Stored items
================

-- ==== Sys2Proof/Machine/Window.lean ====
section
/-!
DEFINITION. The window address calculator and its burst (42_window_address.md).
-/
namespace Sys2Proof.Machine

/-- ROW (R160): an exact subtraction, then reduced to 8 bits. -/
def windowRow (c : Config) (y : Byte) : Byte :=
  BitVec.ofInt 8 ((c.tileH.toNat : Int) - 1 - (y.toNat : Int))

/-- COL (R161). -/
def windowCol (c : Config) (x : Byte) : Half :=
  BitVec.ofNat 16 (x.toNat * 8 + c.xOffset.toNat)

/-- COL_END (R162). -/
def windowColEnd (c : Config) : Half :=
  BitVec.ofInt 16 ((c.pixW.toNat : Int) - 1)

/-- ROW, COL and COL_END computed from the latched tile position (R160 to R162, R164: no range check). -/
def State.computeWindow (s : State) : State :=
  { s with row := windowRow s.cfg s.tY, col := windowCol s.cfg s.tX, colEnd := windowColEnd s.cfg }

/-- The fragment of the window burst (R163), from the window registers. -/
def windowBurst (s : State) : List WindowCommand :=
  [ ⟨s.cfg.opColWindow, [lo8 s.col, hi8 s.col, lo8 s.colEnd, hi8 s.colEnd]⟩
  , ⟨s.cfg.opRowWindow, [s.row, s.row]⟩
  , ⟨s.cfg.opColCursor, [lo8 s.col, hi8 s.col]⟩
  , ⟨s.cfg.opRowCursor, [s.row]⟩
  , ⟨s.cfg.opRamWrite, []⟩ ]

/-- DrawTile's StartTransfer has been accepted: XFER_OPEN, the window registers, the burst's fragment (R221, R163). -/
def State.openWindow (s : State) : State :=
  let t := s.openXfer.computeWindow
  { t with burst := windowBurst t }

/-- The event that is due of one command of the burst: that of CMD or of CMDA (R163). -/
def windowEvent (w : WindowCommand) (s : State) : BusEvent :=
  match w.args with
  | [] => .sendCommand w.op
  | _ :: _ => commandEvent w.op w.args s

/-- One command of the burst, with the events of CMD or CMDA. SEQ_PC is not touched: "Nothing is fetched from SEQ"
(R163; notes/assumptions/11.md). -/
def runWindowCommand (w : WindowCommand) (s : State) (go : State → State) : Out :=
  match w.args with
  | [] => present (.sendCommand w.op) s go
  | _ :: _ => presentCommandArgs w.op w.args s go

/-- The data phase begins: PHASE DRAW_DATA, BLK_IDX 0 (R221). -/
def State.beginData (s : State) : State := { s with phase := .drawData, blkIdx := 0 }

/-- A command of the burst is done and `ws` are left; after the last one the data phase begins (R163, R221). -/
def State.burstGoesOn (ws : List WindowCommand) (s : State) : State :=
  match ws with
  | [] => State.beginData { s with burst := [] }
  | _ :: _ => { s with burst := ws }

/-- A step in DRAW_WIN: StartTransfer, then one event of the burst (R221, R163). -/
def stepDrawWin (s : State) : Out :=
  if s.xferOpen then
    match s.burst with
    | [] => .next s.beginData
    | w :: ws => runWindowCommand w s (State.burstGoesOn ws)
  else present .startTransfer s State.openWindow

end Sys2Proof.Machine
end

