/-! ### emit -/

@[simp] theorem State.emit_pstate (e : BusEvent) (s : State) : (s.emit e).pstate = s.pstate := rfl
@[simp] theorem State.emit_phase (e : BusEvent) (s : State) : (s.emit e).phase = s.phase := rfl
@[simp] theorem State.emit_seqPc (e : BusEvent) (s : State) : (s.emit e).seqPc = s.seqPc := rfl
@[simp] theorem State.emit_seqQ (e : BusEvent) (s : State) : (s.emit e).seqQ = s.seqQ := rfl
@[simp] theorem State.emit_pendPs (e : BusEvent) (s : State) : (s.emit e).pendPs = s.pendPs := rfl
@[simp] theorem State.emit_dlyCnt (e : BusEvent) (s : State) : (s.emit e).dlyCnt = s.dlyCnt := rfl
@[simp] theorem State.emit_xferOpen (e : BusEvent) (s : State) : (s.emit e).xferOpen = s.xferOpen := rfl
@[simp] theorem State.emit_xferSeen (e : BusEvent) (s : State) : (s.emit e).xferSeen = s.xferSeen := rfl
@[simp] theorem State.emit_result (e : BusEvent) (s : State) : (s.emit e).result = s.result := rfl
@[simp] theorem State.emit_done (e : BusEvent) (s : State) : (s.emit e).done = s.done := rfl
@[simp] theorem State.emit_ready (e : BusEvent) (s : State) : (s.emit e).ready = s.ready := rfl
@[simp] theorem State.emit_fault (e : BusEvent) (s : State) : (s.emit e).fault = s.fault := rfl
@[simp] theorem State.emit_faultCause (e : BusEvent) (s : State) : (s.emit e).faultCause = s.faultCause := rfl
@[simp] theorem State.emit_faultPc (e : BusEvent) (s : State) : (s.emit e).faultPc = s.faultPc := rfl
@[simp] theorem State.emit_ramValid (e : BusEvent) (s : State) : (s.emit e).ramValid = s.ramValid := rfl
@[simp] theorem State.emit_mTag (e : BusEvent) (s : State) : (s.emit e).mTag = s.mTag := rfl
@[simp] theorem State.emit_mArg (e : BusEvent) (s : State) : (s.emit e).mArg = s.mArg := rfl
@[simp] theorem State.emit_tX (e : BusEvent) (s : State) : (s.emit e).tX = s.tX := rfl
@[simp] theorem State.emit_tY (e : BusEvent) (s : State) : (s.emit e).tY = s.tY := rfl
@[simp] theorem State.emit_tCnt (e : BusEvent) (s : State) : (s.emit e).tCnt = s.tCnt := rfl
@[simp] theorem State.emit_tPtr (e : BusEvent) (s : State) : (s.emit e).tPtr = s.tPtr := rfl
@[simp] theorem State.emit_row (e : BusEvent) (s : State) : (s.emit e).row = s.row := rfl
@[simp] theorem State.emit_col (e : BusEvent) (s : State) : (s.emit e).col = s.col := rfl
@[simp] theorem State.emit_colEnd (e : BusEvent) (s : State) : (s.emit e).colEnd = s.colEnd := rfl
@[simp] theorem State.emit_blkIdx (e : BusEvent) (s : State) : (s.emit e).blkIdx = s.blkIdx := rfl
@[simp] theorem State.emit_scratch (e : BusEvent) (s : State) : (s.emit e).scratch = s.scratch := rfl
@[simp] theorem State.emit_burst (e : BusEvent) (s : State) : (s.emit e).burst = s.burst := rfl
@[simp] theorem State.emit_cfg (e : BusEvent) (s : State) : (s.emit e).cfg = s.cfg := rfl
@[simp] theorem State.emit_pix (e : BusEvent) (s : State) : (s.emit e).pix = s.pix := rfl
@[simp] theorem State.emit_cmdSent (e : BusEvent) (s : State) : (s.emit e).cmdSent = s.cmdSent := rfl
@[simp] theorem State.emit_blockDue (e : BusEvent) (s : State) : (s.emit e).blockDue = s.blockDue := rfl
@[simp] theorem State.emit_bus (e : BusEvent) (s : State) : (s.emit e).bus = s.bus.tail := rfl
@[simp] theorem State.emit_msgs (e : BusEvent) (s : State) : (s.emit e).msgs = s.msgs := rfl
@[simp] theorem State.emit_rst (e : BusEvent) (s : State) : (s.emit e).rst = s.rst := rfl
@[simp] theorem State.emit_trace (e : BusEvent) (s : State) : (s.emit e).trace = s.trace ++ [e] := rfl
@[simp] theorem State.emit_oldTraces (e : BusEvent) (s : State) : (s.emit e).oldTraces = s.oldTraces := rfl
@[simp] theorem State.emit_pcPastTop (e : BusEvent) (s : State) : (s.emit e).pcPastTop = s.pcPastTop := rfl
@[simp] theorem State.emit_freeCnt (e : BusEvent) (s : State) : (s.emit e).freeCnt = s.freeCnt := rfl
@[simp] theorem State.emit_waitedMs (e : BusEvent) (s : State) : (s.emit e).waitedMs = s.waitedMs := rfl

================

### WHAT IS BEING ASKED
Only a number is wanted here: how many lines of the records above include the string "sendCommand"?

### TASK RESULT
2